We may share personal information with: (a) participating employers for payroll recoveries and eligibility; (b) banking and payment partners, including PayShap participants, to process disbursements and settlements; (c) service providers acting as operators under contract to host, support and secure Our System; (d) regulators and law enforcement where required by law or to protect legitimate interests; and (e) referral partners only when you choose to engage with their offers, limited to what is necessary for redemption and support. We require operators to implement appropriate security and to process information only on our instructions. 

11. TRANS-BORDER FLOWS

We may transfer personal information outside South Africa for hosting, support or processing by service providers. In such cases we will ensure an adequate level of protection as required by POPIA, using appropriate safeguards such as contracts incorporating recognised data protection commitments or by obtaining your consent where appropriate. 

12. SECURITY

We implement reasonable and appropriate technical and organizational measures to protect personal information, including encryption in transit and at rest where applicable, multi-factor authentication, access controls, monitoring, and incident response. No system is entirely secure; however, we continually assess and improve our safeguards. You are responsible for protecting access to your device and credentials. 

13. RETENTION

We retain personal information only for as long as necessary to fulfil the purposes set out in this Policy and to meet legal, accounting, reporting and audit requirements. Retention periods vary by record type and may be extended where required for the establishment, exercise or defence of legal claims. 

14. YOUR RIGHTS

You have rights under POPIA, including to request access to personal information we hold about you; to request correction, destruction or deletion where legally permissible; to object to certain processing; and to lodge a complaint with the Information Regulator. Requests should be submitted to the Information Officer using the procedures in our PAIA Manual. 

15. ACCESS REQUESTS UNDER PAIA

Access requests should be made on the prescribed form and delivered to the Information Officer. Our PAIA Manual explains the process and applicable fees. Where a request relates to health or other sensitive records, we may apply the safeguards contemplated in PAIA. 

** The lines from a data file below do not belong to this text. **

/-- The power governor (R432 to R447). `samples` holds the last 5,000 estimates in mW, newest first; `long` the long average in
2⁻³² mW; `ridgeMw` the last estimates of the ridges; `rampTo` the point a ridge's voltage ramps to; `hot` the pairs of
sensors of neighbouring islands that R435 acts on, hotter first; `heatGated` the logical cores that it gates. -/
structure Pwr where
  dev : DevState
  mode : BitVec 2
  fixed : BitVec 2
  samples : List Nat
  ticks : Nat
  long : Nat
  ridgeMw : List Nat
  temps : NMap (Option Int)
  tempTicks : Nat
  flashTemp : Nat
  crit : Bool
  ctrlHold : Bool
  hot : List (Nat × Nat)
  heatGated : BitVec 16
  ridgePoint : NMap Nat
  rampTo : NMap Nat
  segStretch : BitVec 4
  segGated : BitVec 4
  otherGated : BitVec 16
  /-- an exit event has come in Idle (R445) -/
  exiting : Bool
  deriving DecidableEq, Repr

/-- An Ulirvo port (R382 to R388). -/
structure Port where
  en : Bool
  st : BitVec 3
  width : BitVec 2
  rate16 : Bool
  peer : BitVec 4
  lanes : BitVec 8
  txSeq : BitVec 12
  rxSeq : BitVec 12
  replay : List Flit
  /-- flits that wait for a credit, for room in the replay buffer, or for the end of training -/
  outq : List Waiting
  credits : NMap Nat
  nakSent : Bool
  fails : Nat
  retrain : Bool
  deriving DecidableEq, Repr

/-- A collective (R394, R395): queue slot and record index, the record's bytes, whether it has been matched and whether this
device's own chunk has been sent on, and what has come from each member with its poison: inputs for this device's chunk
under the member's node number (this device's own among them), results under 16 more. `peers` is each member's transfer number, and
`poison` tells that this device's input held poison (R396). -/
structure Coll where
  slot : BitVec 3
  idx : Nat
  record : List Byte
  started : Bool
  sent : Bool
  data : NMap (List Byte)
  flags : NMap (List Bool)
  peers : NMap Nat
  poison : Bool
  deriving DecidableEq, Repr

/-- One event record (R475), kept as its fields. -/
structure EvRec where
  /-- model microseconds at the first occurrence -/
  at_ : Nat
  firstS : Word
  firstF : BitVec 16
  lastD : BitVec 16
  count : BitVec 16
  code : BitVec 16
  source : BitVec 8
  cls : BitVec 8
  status : BitVec 16
  data : List Byte
  seq : Word
  deriving DecidableEq, Repr

/-- The event recorder (R475 to R482): records newest first. -/
structure Evt where
  ring : List EvRec
  head : Word
  ack : Word
  flushed : Word
  log : List EvRec
  logAck : Word
  gone : Bool
  below : Bool
  flushGo : Bool
  deriving DecidableEq, Repr

/-- A firmware image by its header (R471). -/
structure Fw where
  target : Bool
  svn : Word
  version : Word
  bytes : List Byte
  deriving DecidableEq, Repr
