/-- COL (R152): refused off its channel; it waits for TW, arrives, and waits for release. A participant of an operation
that has not released yet waits before it arrives (R32). A broadcast's source reads its data at arrival. -/
def opCol (s : State) (n : Nat) (k : Core) : CoreInstr → Option State
  | .col gaddr gstat ch tw cw ts =>
    let key := s.chanOf n ch
    let c := s.chan key
    let addr := k.gr gaddr
    if !s.colAllowed n k key then some (s.exception n stBitstream 0x23 k.pc.toNat)
    else if !k.tack tw || !k.firstTo n k.nextSn (consumes (.col gaddr gstat ch tw cw ts)) then some s
    else if c.cancelled then
      let k1 := { (k.consume cw tw) with front := Front.col (BitVec.ofNat 3 (key / 16)) (BitVec.ofNat 4 key) addr gstat ts }
      some ((s.setCore n k1).colFenced n)
    else if c.arrived.getLsbD n then some s
    else if s.colKeyless k c then some (s.exception n stKey 0x23 k.pc.toNat)
    else
      let len := colBytes c
      let bad := decide (0 < len) && !k.inPort 1 addr.toNat len
      if bad then some (s.exception n stBounds 0x23 k.pc.toNat)
      else
        let src := colBroadcast c && c.src.toNat = n
        let m := MemSel.cmem (BitVec.ofNat 4 n)
        let t := if src then s.touch m addr.toNat len else (s, .clean)
        if t.2 ≠ .clean then some (t.1.exception n t.2.status 0x23 k.pc.toNat)
        else
          let data := if src then (t.1.ram m).bytes addr.toNat len else c.data
          let s1 := t.1.setChan key { c with arrived := c.arrived ||| ((1#16) <<< n), data := data }
          some (s1.modCore n (fun k =>
            { (k.consume cw tw) with front := .col (BitVec.ofNat 3 (key / 16)) (BitVec.ofNat 4 key) addr gstat ts }))
  | _ => none

/-! ### Dispatch (R145, R146) -/

/-- The operands that an instruction reads at dispatch. -/
def dispatchOf (k : Core) (i : CoreInstr) : Disp :=
  let d := fun (a b c e : DWord) => ({ sn := k.nextSn, pc := k.pc.setWidth 13, ins := i, x0 := a, x1 := b, x2 := c, x3 := e } : Disp)
  match i with
  | .dma g _ _ _ => d (k.gr g) 0 0 0
  | .mma _ _ _ _ _ ga gb gd gs _ _ _ _ _ _ => d (k.gr ga) (k.gr gb) (k.gr gd) (k.gr gs)
  | .mgl _ g _ _ _ _ _ _ _ => d (k.gr g) 0 0 0
  | .vop _ _ _ _ _ gx _ _ _ => d (k.gr gx) 0 0 0
  | .vld _ ga gsc _ _ _ _ _ _ => d (k.gr ga) (k.gr gsc) 0 0
  | .vst _ ga gsc _ _ _ _ _ _ => d (k.gr ga) (k.gr gsc) 0 0
  | .norm g _ _ _ => d (k.gr g) 0 0 0
  | .red _ _ ga gn _ _ _ _ => d (k.gr ga) (k.gr gn) 0 0
  | .topk _ gin gn gpos gout _ _ _ _ _ => d (k.gr gin) (k.gr gn) (k.gr gpos) (k.gr gout)
  | .wcmp a b c e _ _ _ => d (k.gr a) (k.gr b) (k.gr c) (k.gr e)
  | .wexp a b c e _ _ _ _ => d (k.gr a) (k.gr b) (k.gr c) (k.gr e)
  | _ => d 0 0 0 0

/-- The register that a dispatched instruction leaves pending (R145). -/
def pendingOf : CoreInstr → List (BitVec 5)
  | .vop op _ _ _ _ gx _ _ _ => if op = 0x19#6 ∧ gx ≠ 0 then [gx] else []
  | .red _ gd _ _ _ _ _ _ => if gd ≠ 0 then [gd] else []
  | _ => []

/-- Whether the unit's pending buffer has room. -/
def Core.hasRoom (k : Core) (u : CoreUnit) : Bool := decide ((k.unit u).pend.length < pendDepth)

/-- The core after an instruction has entered its unit's pending buffer. -/
def Core.dispatch (k : Core) (u : CoreUnit) (i : CoreInstr) : Core :=
  let x := k.unit u
  ({ k.advance with nextSn := k.nextSn + 1, pendingG := k.pendingG ++ pendingOf i }).setUnit u
    { x with pend := x.pend ++ [dispatchOf k i] }

/-- A USIG at the head of the pending buffer leaves it without an issue (R144, R146). -/
def UnitSt.liftUsigs (fuel : Nat) (x : UnitSt) : UnitSt :=
  match fuel with
  | 0 => x
  | f + 1 =>
    match x.pend with
    | d :: t =>
      (match d.ins with
      | .usig _ tk => UnitSt.liftUsigs f { x with pend := t, usigs := x.usigs ++ [(d.sn, tk)] }
      | _ => x)
    | [] => x

def Core.liftUsigs (k : Core) (u : CoreUnit) : Core := k.setUnit u ((k.unit u).liftUsigs 5)

def opUsig (s : State) (n : Nat) (k : Core) : CoreInstr → Option State
  | .usig u tk => some (if k.hasRoom u then s.setCore n ((k.dispatch u (.usig u tk)).liftUsigs u) else s)
  | _ => none

/-- Every instruction of the unit before a place in program order has released, and with it every term and drain (R144). -/
def UnitSt.quietBefore (x : UnitSt) (sn : Nat) : Bool :=
  x.flights.all (fun f => decide (sn < f.d.sn)) && x.pend.all (fun d => decide (sn < d.sn))

/-! ### Meanings of the core-instruction rows -/

def execNop (c : BitVec 4) (s : State) : Host.Outcome State Fault Refusal := .next (s.frontStep c.toNat (opNop s c.toNat))
def execEnd (c : BitVec 4) (s : State) : Host.Outcome State Fault Refusal := .next (s.frontStep c.toNat (opEnd s c.toNat))
def execJmp (c : BitVec 4) (s : State) : Host.Outcome State Fault Refusal := .next (s.frontStep c.toNat (opJmp s c.toNat))
def execBr (c : BitVec 4) (s : State) : Host.Outcome State Fault Refusal := .next (s.frontStep c.toNat (opBr s c.toNat))
def execLoop (c : BitVec 4) (s : State) : Host.Outcome State Fault Refusal := .next (s.frontStep c.toNat (opLoop s c.toNat))
def execCall (c : BitVec 4) (s : State) : Host.Outcome State Fault Refusal := .next (s.frontStep c.toNat (opCall s c.toNat))
def execRet (c : BitVec 4) (s : State) : Host.Outcome State Fault Refusal := .next (s.frontStep c.toNat (opRet s c.toNat))
def execAlu (c : BitVec 4) (s : State) : Host.Outcome State Fault Refusal := .next (s.frontStep c.toNat (opAlu s c.toNat))
def execAlui (c : BitVec 4) (s : State) : Host.Outcome State Fault Refusal := .next (s.frontStep c.toNat (opAlui s c.toNat))
def execLi (c : BitVec 4) (s : State) : Host.Outcome State Fault Refusal := .next (s.frontStep c.toNat (opLi s c.toNat))
def execSld (c : BitVec 4) (s : State) : Host.Outcome State Fault Refusal := .next (s.frontStep c.toNat (opSld s c.toNat))
def execSst (c : BitVec 4) (s : State) : Host.Outcome State Fault Refusal := .next (s.frontStep c.toNat (opSst s c.toNat))
def execSlds (c : BitVec 4) (s : State) : Host.Outcome State Fault Refusal := .next (s.frontStep c.toNat (opSlds s c.toNat))
def execSsts (c : BitVec 4) (s : State) : Host.Outcome State Fault Refusal := .next (s.frontStep c.toNat (opSsts s c.toNat))
def execCsrr (c : BitVec 4) (s : State) : Host.Outcome State Fault Refusal := .next (s.frontStep c.toNat (opCsrr s c.toNat))
def execTset (c : BitVec 4) (s : State) : Host.Outcome State Fault Refusal := .next (s.frontStep c.toNat (opTset s c.toNat))
def execTclr (c : BitVec 4) (s : State) : Host.Outcome State Fault Refusal := .next (s.frontStep c.toNat (opTclr s c.toNat))
def execTwait (c : BitVec 4) (s : State) : Host.Outcome State Fault Refusal := .next (s.frontStep c.toNat (opTwait s c.toNat))
def execCol (c : BitVec 4) (s : State) : Host.Outcome State Fault Refusal := .next (s.frontStep c.toNat (opCol s c.toNat))
def execUsig (c : BitVec 4) (s : State) : Host.Outcome State Fault Refusal := .next (s.frontStep c.toNat (opUsig s c.toNat))

/-- The data of the oldest SLDS of a register arrives (R145, R169). -/
def execSldsReturn (c : BitVec 4) (gd : BitVec 5) (s : State) : Host.Outcome State Fault Refusal :=
  let n := c.toNat
  match (s.core n).slds.find? (fun e => e.1 = gd) with
  | none => .next s
  | some e =>
    let t := s.touch .shm e.2.1 8
    let s1 := (t.1.modCore n (fun k =>
      { k with slds := dropFirst (fun e => e.1 = gd) k.slds, pendingG := arriveG gd k.pendingG })).giveTag n
    if t.2 = .clean then .next (s1.modCore n (·.setG gd (BitVec.ofNat 64 (leNat (s1.shm.bytes e.2.1 8)))))
    else .next (s1.exception n t.2.status 0x15 e.2.2.toNat)

/-- The front end sees the tack that TWAIT waits for (R145, R151). -/
def execTwaitWake (c : BitVec 4) (s : State) : Host.Outcome State Fault Refusal :=
  let k := s.core c.toNat
  match k.front with
  | .tack tk consume =>
    if k.tack tk && k.firstTo c.toNat k.nextSn (consumes (.twait consume tk)) then .next (s.setCore c.toNat { (k.consume consume tk).advance with front := .running }) else .next s
  | _ => .next s

/-- A USIG whose earlier instructions have all reached their points sets its tack (R144). -/
def execUsigSignal (c : BitVec 4) (u : CoreUnit) (s : State) : Host.Outcome State Fault Refusal :=
  let k := s.core c.toNat
  let x := k.unit u
  match x.usigs with
  | (sn, tk) :: t =>
    if x.quietBefore sn then .next (s.setCore c.toNat ((k.setUnit u { x with usigs := t }).setTack tk)) else .next s
  | [] => .next s

end Sys2Proof.Machine
end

16. CHILDREN’S INFORMATION

Our services are not directed at children. If we become aware that we have collected personal information of a child in contravention of POPIA, we will take steps to delete such information unless a justification ground applies. 

17. CHANGES TO THIS POLICY

We may update this Policy from time to time. The latest version will be available in the app. Where changes materially affect your rights, we will notify you through the app or by email. If you continue to use the app after the effective date of changes, you will be deemed to have read and understood the updated Policy. 

18. CONTACT AND COMPLAINTS

If you have questions about this Policy or our processing of personal information, please contact our Information Officer at notices@payday.fund. You may also lodge a complaint with the Information Regulator using the contact details above. 

19. DELETE YOUR PERSONAL INFORMATION

If you wish to delete the information collected from our system, please log in to the application. In the Account section, you will find a "Delete Account" option. You can use this option to request the deletion of your account and all associated information.